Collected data
.....

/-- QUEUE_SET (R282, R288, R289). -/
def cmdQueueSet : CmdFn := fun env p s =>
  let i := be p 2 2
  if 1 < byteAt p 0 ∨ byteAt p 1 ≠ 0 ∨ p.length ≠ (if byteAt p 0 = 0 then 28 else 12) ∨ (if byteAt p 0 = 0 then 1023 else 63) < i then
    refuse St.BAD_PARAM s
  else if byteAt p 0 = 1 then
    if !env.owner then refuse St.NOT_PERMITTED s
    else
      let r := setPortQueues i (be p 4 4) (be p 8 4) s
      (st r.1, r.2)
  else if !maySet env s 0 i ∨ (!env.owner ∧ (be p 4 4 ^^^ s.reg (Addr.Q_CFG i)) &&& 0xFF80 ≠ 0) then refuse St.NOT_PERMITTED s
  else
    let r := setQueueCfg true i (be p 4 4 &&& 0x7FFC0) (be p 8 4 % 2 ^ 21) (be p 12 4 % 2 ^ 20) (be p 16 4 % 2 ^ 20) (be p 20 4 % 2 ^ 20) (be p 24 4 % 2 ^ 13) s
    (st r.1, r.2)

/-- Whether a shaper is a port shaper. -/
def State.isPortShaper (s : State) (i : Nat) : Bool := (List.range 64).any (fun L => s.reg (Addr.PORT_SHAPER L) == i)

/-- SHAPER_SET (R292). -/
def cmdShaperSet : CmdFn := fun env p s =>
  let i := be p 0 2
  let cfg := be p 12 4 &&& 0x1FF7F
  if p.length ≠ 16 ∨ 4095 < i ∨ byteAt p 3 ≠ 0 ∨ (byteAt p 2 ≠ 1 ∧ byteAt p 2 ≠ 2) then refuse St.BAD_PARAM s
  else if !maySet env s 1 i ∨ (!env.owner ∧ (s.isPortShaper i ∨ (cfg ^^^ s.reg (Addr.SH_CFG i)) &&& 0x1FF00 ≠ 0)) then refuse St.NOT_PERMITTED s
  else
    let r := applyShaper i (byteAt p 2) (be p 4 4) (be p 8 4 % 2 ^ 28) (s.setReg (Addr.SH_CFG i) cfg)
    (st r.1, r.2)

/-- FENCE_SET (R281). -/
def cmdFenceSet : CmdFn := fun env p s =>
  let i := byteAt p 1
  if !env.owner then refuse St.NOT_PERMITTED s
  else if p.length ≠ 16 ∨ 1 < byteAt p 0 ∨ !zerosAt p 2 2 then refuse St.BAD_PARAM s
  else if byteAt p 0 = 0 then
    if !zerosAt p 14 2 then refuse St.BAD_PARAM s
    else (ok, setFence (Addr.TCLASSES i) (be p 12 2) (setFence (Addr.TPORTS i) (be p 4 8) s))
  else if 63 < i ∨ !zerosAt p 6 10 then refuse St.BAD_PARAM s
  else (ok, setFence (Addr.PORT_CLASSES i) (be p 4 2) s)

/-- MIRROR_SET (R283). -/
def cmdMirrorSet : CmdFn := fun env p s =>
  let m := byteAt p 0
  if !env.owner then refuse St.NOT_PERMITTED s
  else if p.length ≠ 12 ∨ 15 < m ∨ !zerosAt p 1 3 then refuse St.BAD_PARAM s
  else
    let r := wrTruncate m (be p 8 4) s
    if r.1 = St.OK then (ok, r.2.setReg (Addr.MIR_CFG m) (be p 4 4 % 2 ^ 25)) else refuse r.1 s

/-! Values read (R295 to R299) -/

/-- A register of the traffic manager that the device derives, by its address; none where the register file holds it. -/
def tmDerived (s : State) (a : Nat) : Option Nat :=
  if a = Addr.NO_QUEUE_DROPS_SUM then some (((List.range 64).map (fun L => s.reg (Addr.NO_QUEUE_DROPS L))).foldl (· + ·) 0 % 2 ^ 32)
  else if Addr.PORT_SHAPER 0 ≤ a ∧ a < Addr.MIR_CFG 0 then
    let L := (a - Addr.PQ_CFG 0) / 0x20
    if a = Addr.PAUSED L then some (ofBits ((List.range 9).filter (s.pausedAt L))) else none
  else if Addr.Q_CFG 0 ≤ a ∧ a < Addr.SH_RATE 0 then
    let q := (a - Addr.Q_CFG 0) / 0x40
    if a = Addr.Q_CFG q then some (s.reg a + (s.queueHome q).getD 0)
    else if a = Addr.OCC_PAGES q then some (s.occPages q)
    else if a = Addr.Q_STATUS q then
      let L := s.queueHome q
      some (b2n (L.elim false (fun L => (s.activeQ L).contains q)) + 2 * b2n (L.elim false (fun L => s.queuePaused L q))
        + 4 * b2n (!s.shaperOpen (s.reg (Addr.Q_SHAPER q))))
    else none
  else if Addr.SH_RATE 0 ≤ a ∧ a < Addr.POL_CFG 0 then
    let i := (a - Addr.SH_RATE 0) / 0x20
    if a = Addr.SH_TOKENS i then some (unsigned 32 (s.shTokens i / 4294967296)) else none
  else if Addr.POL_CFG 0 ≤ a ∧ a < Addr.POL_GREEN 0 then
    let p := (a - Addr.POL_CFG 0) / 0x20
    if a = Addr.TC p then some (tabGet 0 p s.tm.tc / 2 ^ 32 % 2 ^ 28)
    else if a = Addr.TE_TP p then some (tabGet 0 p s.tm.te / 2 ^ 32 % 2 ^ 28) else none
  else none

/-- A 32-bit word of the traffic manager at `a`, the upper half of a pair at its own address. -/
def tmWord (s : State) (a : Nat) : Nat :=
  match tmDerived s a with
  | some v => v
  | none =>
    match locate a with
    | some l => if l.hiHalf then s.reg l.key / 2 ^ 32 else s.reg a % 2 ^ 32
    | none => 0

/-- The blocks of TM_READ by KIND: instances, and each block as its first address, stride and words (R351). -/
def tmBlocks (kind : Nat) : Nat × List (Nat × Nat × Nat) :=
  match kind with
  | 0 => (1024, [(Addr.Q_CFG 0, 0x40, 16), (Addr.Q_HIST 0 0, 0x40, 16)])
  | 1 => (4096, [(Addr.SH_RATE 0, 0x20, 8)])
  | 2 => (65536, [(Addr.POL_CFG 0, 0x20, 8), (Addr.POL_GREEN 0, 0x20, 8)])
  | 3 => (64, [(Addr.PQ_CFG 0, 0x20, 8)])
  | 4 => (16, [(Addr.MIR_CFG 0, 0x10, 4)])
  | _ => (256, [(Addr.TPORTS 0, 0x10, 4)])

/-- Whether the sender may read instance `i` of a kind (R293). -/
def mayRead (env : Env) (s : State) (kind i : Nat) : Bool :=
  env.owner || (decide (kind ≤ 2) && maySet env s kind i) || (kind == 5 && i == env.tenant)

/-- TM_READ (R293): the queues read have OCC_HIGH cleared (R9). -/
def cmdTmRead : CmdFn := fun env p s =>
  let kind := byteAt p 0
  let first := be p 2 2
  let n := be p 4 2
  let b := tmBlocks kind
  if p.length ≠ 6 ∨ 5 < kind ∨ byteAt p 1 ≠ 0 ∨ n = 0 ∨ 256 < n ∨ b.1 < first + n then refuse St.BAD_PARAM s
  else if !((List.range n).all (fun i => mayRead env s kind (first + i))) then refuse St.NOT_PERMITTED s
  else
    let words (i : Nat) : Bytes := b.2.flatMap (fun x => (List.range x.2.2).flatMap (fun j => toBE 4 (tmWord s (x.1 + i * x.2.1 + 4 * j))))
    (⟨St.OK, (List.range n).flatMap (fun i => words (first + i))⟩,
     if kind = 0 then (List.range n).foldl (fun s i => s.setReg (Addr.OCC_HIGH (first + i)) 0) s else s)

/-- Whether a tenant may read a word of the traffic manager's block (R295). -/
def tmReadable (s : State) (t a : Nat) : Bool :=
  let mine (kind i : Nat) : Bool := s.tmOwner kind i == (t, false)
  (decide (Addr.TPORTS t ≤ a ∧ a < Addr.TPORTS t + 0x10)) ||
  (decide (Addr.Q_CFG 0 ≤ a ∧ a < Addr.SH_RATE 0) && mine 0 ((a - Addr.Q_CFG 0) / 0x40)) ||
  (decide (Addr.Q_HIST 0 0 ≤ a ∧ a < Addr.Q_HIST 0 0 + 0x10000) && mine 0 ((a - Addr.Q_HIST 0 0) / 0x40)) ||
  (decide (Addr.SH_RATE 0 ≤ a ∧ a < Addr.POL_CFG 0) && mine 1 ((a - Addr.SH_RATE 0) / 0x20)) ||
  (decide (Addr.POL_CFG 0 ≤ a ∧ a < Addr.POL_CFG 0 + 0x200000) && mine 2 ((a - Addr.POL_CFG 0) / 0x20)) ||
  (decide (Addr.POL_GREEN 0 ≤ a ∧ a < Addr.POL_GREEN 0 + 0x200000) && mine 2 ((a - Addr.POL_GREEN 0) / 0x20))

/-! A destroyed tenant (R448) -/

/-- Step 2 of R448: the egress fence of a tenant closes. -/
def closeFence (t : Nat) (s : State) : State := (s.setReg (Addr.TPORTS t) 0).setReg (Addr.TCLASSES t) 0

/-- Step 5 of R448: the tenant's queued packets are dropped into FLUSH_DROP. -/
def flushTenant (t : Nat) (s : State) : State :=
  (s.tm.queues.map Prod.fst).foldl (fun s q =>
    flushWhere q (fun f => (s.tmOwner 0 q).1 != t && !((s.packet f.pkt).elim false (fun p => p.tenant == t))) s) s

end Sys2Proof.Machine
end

.....

### What to produce
The entries above hold a line with "(Addr.POL_GREEN 0, 0x20, 8)])" and a later line with "let words (i". Write out exactly those lines and all lines between, nothing more.

### Reply
  | 2 => (65536, [(Addr.POL_CFG 0, 0x20, 8), (Addr.POL_GREEN 0, 0x20, 8)])
  | 3 => (64, [(Addr.PQ_CFG 0, 0x20, 8)])
  | 4 => (16, [(Addr.MIR_CFG 0, 0x10, 4)])
  | _ => (256, [(Addr.TPORTS 0, 0x10, 4)])

/-- Whether the sender may read instance `i` of a kind (R293). -/
def mayRead (env : Env) (s : State) (kind i : Nat) : Bool :=
  env.owner || (decide (kind ≤ 2) && maySet env s kind i) || (kind == 5 && i == env.tenant)

/-- TM_READ (R293): the queues read have OCC_HIGH cleared (R9). -/
def cmdTmRead : CmdFn := fun env p s =>
  let kind := byteAt p 0
  let first := be p 2 2
  let n := be p 4 2
  let b := tmBlocks kind
  if p.length ≠ 6 ∨ 5 < kind ∨ byteAt p 1 ≠ 0 ∨ n = 0 ∨ 256 < n ∨ b.1 < first + n then refuse St.BAD_PARAM s
  else if !((List.range n).all (fun i => mayRead env s kind (first + i))) then refuse St.NOT_PERMITTED s
  else
    let words (i : Nat) : Bytes := b.2.flatMap (fun x => (List.range x.2.2).flatMap (fun j => toBE 4 (tmWord s (x.1 + i * x.2.1 + 4 * j))))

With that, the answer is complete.